Task to carry out: Exactly those lines that run from the one containing "entry of a list. -/" through the last line of the entries below should be printed, and no others.

[Stored data entries]
▬▬▬

-- ==== Sys2Proof/Machine/Kv.lean ====
section
/-! DEFINITION. The key-value cache engine (10_kv_pages.md): frame pools, free-frame rings, page lists, the claim table
and what appends and swaps write at commit. -/

namespace Sys2Proof.Machine

/-! ### Pools and free-frame rings (R215, R219-R222) -/

/-- Register offset of free-frame ring r. -/
def kvReg (r off : Nat) : Nat := 0x02010000 + 0x20 * r + off

/-- Register offset of the frame pool of stack n. -/
def kvPool (n off : Nat) : Nat := 0x02010100 + 16 * n + off

/-- A frame number names a pool frame. -/
def State.isFrame (s : State) (pfn : Nat) : Bool :=
  let n := pfn / 0x100000
  let i := pfn % 0x100000
  let first := s.fld (kvPool n 0) 0 20
  decide (n < 48) && decide (first ≤ i) && decide (i < first + s.fld (kvPool n 4) 0 21)

/-- Scale area of a pool frame. -/
def State.kvScale (s : State) (pfn : Nat) : Nat :=
  let n := pfn / 0x100000
  join (s.reg (kvPool n 8)) (s.reg (kvPool n 12)) + (pfn % 0x100000 - s.fld (kvPool n 0) 0 20) * 0x800

/-- Counts of ring r. -/
def State.kvHead (s : State) (r : Nat) : Word := Tab.get 0 s.kv.head r
def State.kvTail (s : State) (r : Nat) : Word := Tab.get 0 s.kv.tail r
def State.kvCount (s : State) (r : Nat) : Nat := (s.kvTail r - s.kvHead r).toNat

/-- Address of the entry for count x of ring r. -/
def State.kvEntryDa (s : State) (r : Nat) (x : Word) : Nat :=
  join (s.reg (kvReg r 0)) (s.reg (kvReg r 4)) + 4 * (x.toNat % 2 ^ s.fld (kvReg r 8) 0 5)

/-- Set the head of ring r. -/
def State.setKvHead (s : State) (r : Nat) (v : Word) : State :=
  { s with kv := { s.kv with head := Tab.put 0 s.kv.head r v } }

/-- Log an event of the rings and the page mover. -/
def State.emitKv (s : State) (r sev : Nat) (st : Status) (pl : List Word) : State := s.emitUnit 11 r sev evKv st pl

/-- The count of ring r has changed from `old`: falling to the mark from above is an event (R222). -/
def State.kvLow (s : State) (r old : Nat) : State :=
  let mark := s.fld (kvReg r 0x14) 0 26
  if mark < old ∧ s.kvCount r ≤ mark then
    (s.emitKv r 1 .ok [w32 r, w32 (s.kvCount r), w32 mark]).raiseReg 0x02010040 8
  else s

/-- Take a frame (R220): entries that name no pool frame are discarded, counted and logged; `fuel` bounds them. -/
def State.takeFrame (s : State) (r : Nat) : Nat → Option Nat × State
  | 0 => (none, s)
  | fuel + 1 =>
    if s.fld (kvReg r 8) 5 1 = 0 ∨ s.kvCount r = 0 then (none, s)
    else
      let old := s.kvCount r
      let pfn := s.loadNat (s.kvEntryDa r (s.kvHead r)) 4
      let s := ((s.countNarrow (s.kvEntryDa r (s.kvHead r)) 4).setKvHead r (s.kvHead r + 1)).kvLow r old
      if s.isFrame pfn then (some pfn, s)
      else ((s.bump (kvReg r 0x18) 16 16).emitKv r 1 .badArgument [w32 r, w32 pfn]).takeFrame r fuel

/-- Take a frame from ring r, or none when it is empty. -/
def State.kvTake (s : State) (r : Nat) : Option Nat × State := s.takeFrame r (s.kvCount r + 1)

/-- Requests that wait for a frame of ring r are tried again (R239). `ringOf` gives the ring of a list. -/
def State.kvRetry (s : State) (ringOf : Nat → Nat) (r : Nat) : State :=
  { s with kv := { s.kv with swaps := s.kv.swaps.map fun x => if ringOf x.list = r then { x with due := true } else x } }

/-! ### Lists (R216-R218) -/

/-- A list descriptor (Table KV.3). -/
structure ListDesc where
  base : Nat
  host : Nat
  count : Nat
  cap : Nat
  lastFill : Nat
  fmtD : Nat
  resv : Nat
  id : Nat
deriving DecidableEq, Repr

/-- Read a list descriptor. -/
def State.listDesc (s : State) (da : Nat) : ListDesc :=
  ⟨s.loadNat da 8, s.loadNat (da + 8) 8, s.loadNat (da + 0x10) 4, s.loadNat (da + 0x14) 4, s.loadNat (da + 0x18) 2,
   s.loadNat (da + 0x1A) 1, s.loadNat (da + 0x1B) 1, s.loadNat (da + 0x1C) 4⟩

def ListDesc.ring (d : ListDesc) : Nat := d.fmtD / 128
def ListDesc.fmt (d : ListDesc) : Nat := d.fmtD % 16
def ListDesc.dc (d : ListDesc) : Nat := d.fmtD / 16 % 8

/-- The keys of a list. -/
def nKeys (tpp count lastFill : Nat) : Nat := if count = 0 then 0 else (count - 1) * tpp + lastFill

/-- A descriptor is invalid for a task of the given dc (R218). -/
def ListDesc.bad (d : ListDesc) (dc : Nat) : Bool :=
  let tpp := tokensPerPage (headDim dc)
  d.base % 32 != 0 || decide (duneEnd ≤ d.base) || d.cap == 0 || decide (262144 < d.cap) || decide (d.cap < d.count) ||
  (d.host != 0 && (d.host % 4096 != 0 || regionOf d.host != some .host)) ||
  !(d.fmt == 8 || d.fmt == 9) || d.dc != dc || decide (5 < dc) || d.resv != 0 ||
  (if d.count = 0 then d.lastFill != 0 else d.lastFill == 0 || decide (tpp < d.lastFill)) ||
  decide (2 ^ 24 < nKeys tpp d.count d.lastFill) || stackOf d.base != stackOf (d.base + 4 * d.cap - 1)

/-- Entry pg of a list. -/
def State.listEntry (s : State) (d : ListDesc) (pg : Nat) : Word := w32 (s.loadNat (d.base + 4 * pg) 4)

/-- An entry that names a resident pool frame (Table KV.2). -/
def State.residentPfn (s : State) (e : Word) : Option Nat :=
  if bits e 26 6 = 0 ∧ s.isFrame (bits e 0 26) then some (bits e 0 26) else none

/-- Host slot of a host-resident entry. -/
def hostSlot (e : Word) : Option Nat := if bits e 30 2 = 1 then some (bits e 0 30) else none

/-- Host address of a slot of a list. -/
def ListDesc.slotDa (d : ListDesc) (n : Nat) : Nat := d.host + n * 0x11000

/-- The Draa sets an entry of a list. -/
def State.setEntry (s : State) (d : ListDesc) (pg v : Nat) : State := s.write 0 (cellsAt (d.base + 4 * pg) (leBytes 4 v))

/-- The ring of the list at a descriptor address. -/
def State.ringOfList (s : State) (da : Nat) : Nat := (s.listDesc da).ring

/-- Push a frame back (R220): at head − 1; requests that wait for the ring are tried again. -/
def State.kvPush (s : State) (r pfn : Nat) : State :=
  let h := s.kvHead r - 1
  let s := s.write 0 (cellsAt (s.kvEntryDa r h) (leBytes 4 pfn))
  (s.setKvHead r h).kvRetry s.ringOfList r

/-! ### Claims (R223, R224) -/

/-- The claim on a list. -/
def State.claim (s : State) (da : Nat) : Claim := Tab.get Claim.none s.kv.claims da
def State.setClaim (s : State) (da : Nat) (c : Claim) : State :=
  { s with kv := { s.kv with claims := Tab.put Claim.none s.kv.claims da c } }

/-- Kinds of claimants. -/
inductive Claimant where
  | reader | appender | swapper
deriving DecidableEq, Repr

/-- What a task claims as; none: it names no list. -/
def Task.claimant (t : Task) : Option Claimant :=
  if t.kind = kAttend then .some .reader
  else if t.kind = kKvappend then .some (if t.kvOp = 0 then .appender else .swapper)
  else if t.kind = kMatmul ∧ t.mmEpi = 2 then .some .appender
  else .none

▬▬▬

Your response:
/-- The Draa sets an entry of a list. -/
def State.setEntry (s : State) (d : ListDesc) (pg v : Nat) : State := s.write 0 (cellsAt (d.base + 4 * pg) (leBytes 4 v))

/-- The ring of the list at a descriptor address. -/
def State.ringOfList (s : State) (da : Nat) : Nat := (s.listDesc da).ring

/-- Push a frame back (R220): at head − 1; requests that wait for the ring are tried again. -/
def State.kvPush (s : State) (r pfn : Nat) : State :=
  let h := s.kvHead r - 1
  let s := s.write 0 (cellsAt (s.kvEntryDa r h) (leBytes 4 pfn))
  (s.setKvHead r h).kvRetry s.ringOfList r

/-! ### Claims (R223, R224) -/

/-- The claim on a list. -/
def State.claim (s : State) (da : Nat) : Claim := Tab.get Claim.none s.kv.claims da
def State.setClaim (s : State) (da : Nat) (c : Claim) : State :=
  { s with kv := { s.kv with claims := Tab.put Claim.none s.kv.claims da c } }

/-- Kinds of claimants. -/
inductive Claimant where
  | reader | appender | swapper
deriving DecidableEq, Repr

/-- What a task claims as; none: it names no list. -/
def Task.claimant (t : Task) : Option Claimant :=
  if t.kind = kAttend then .some .reader
  else if t.kind = kKvappend then .some (if t.kvOp = 0 then .appender else .swapper)
  else if t.kind = kMatmul ∧ t.mmEpi = 2 then .some .appender
  else .none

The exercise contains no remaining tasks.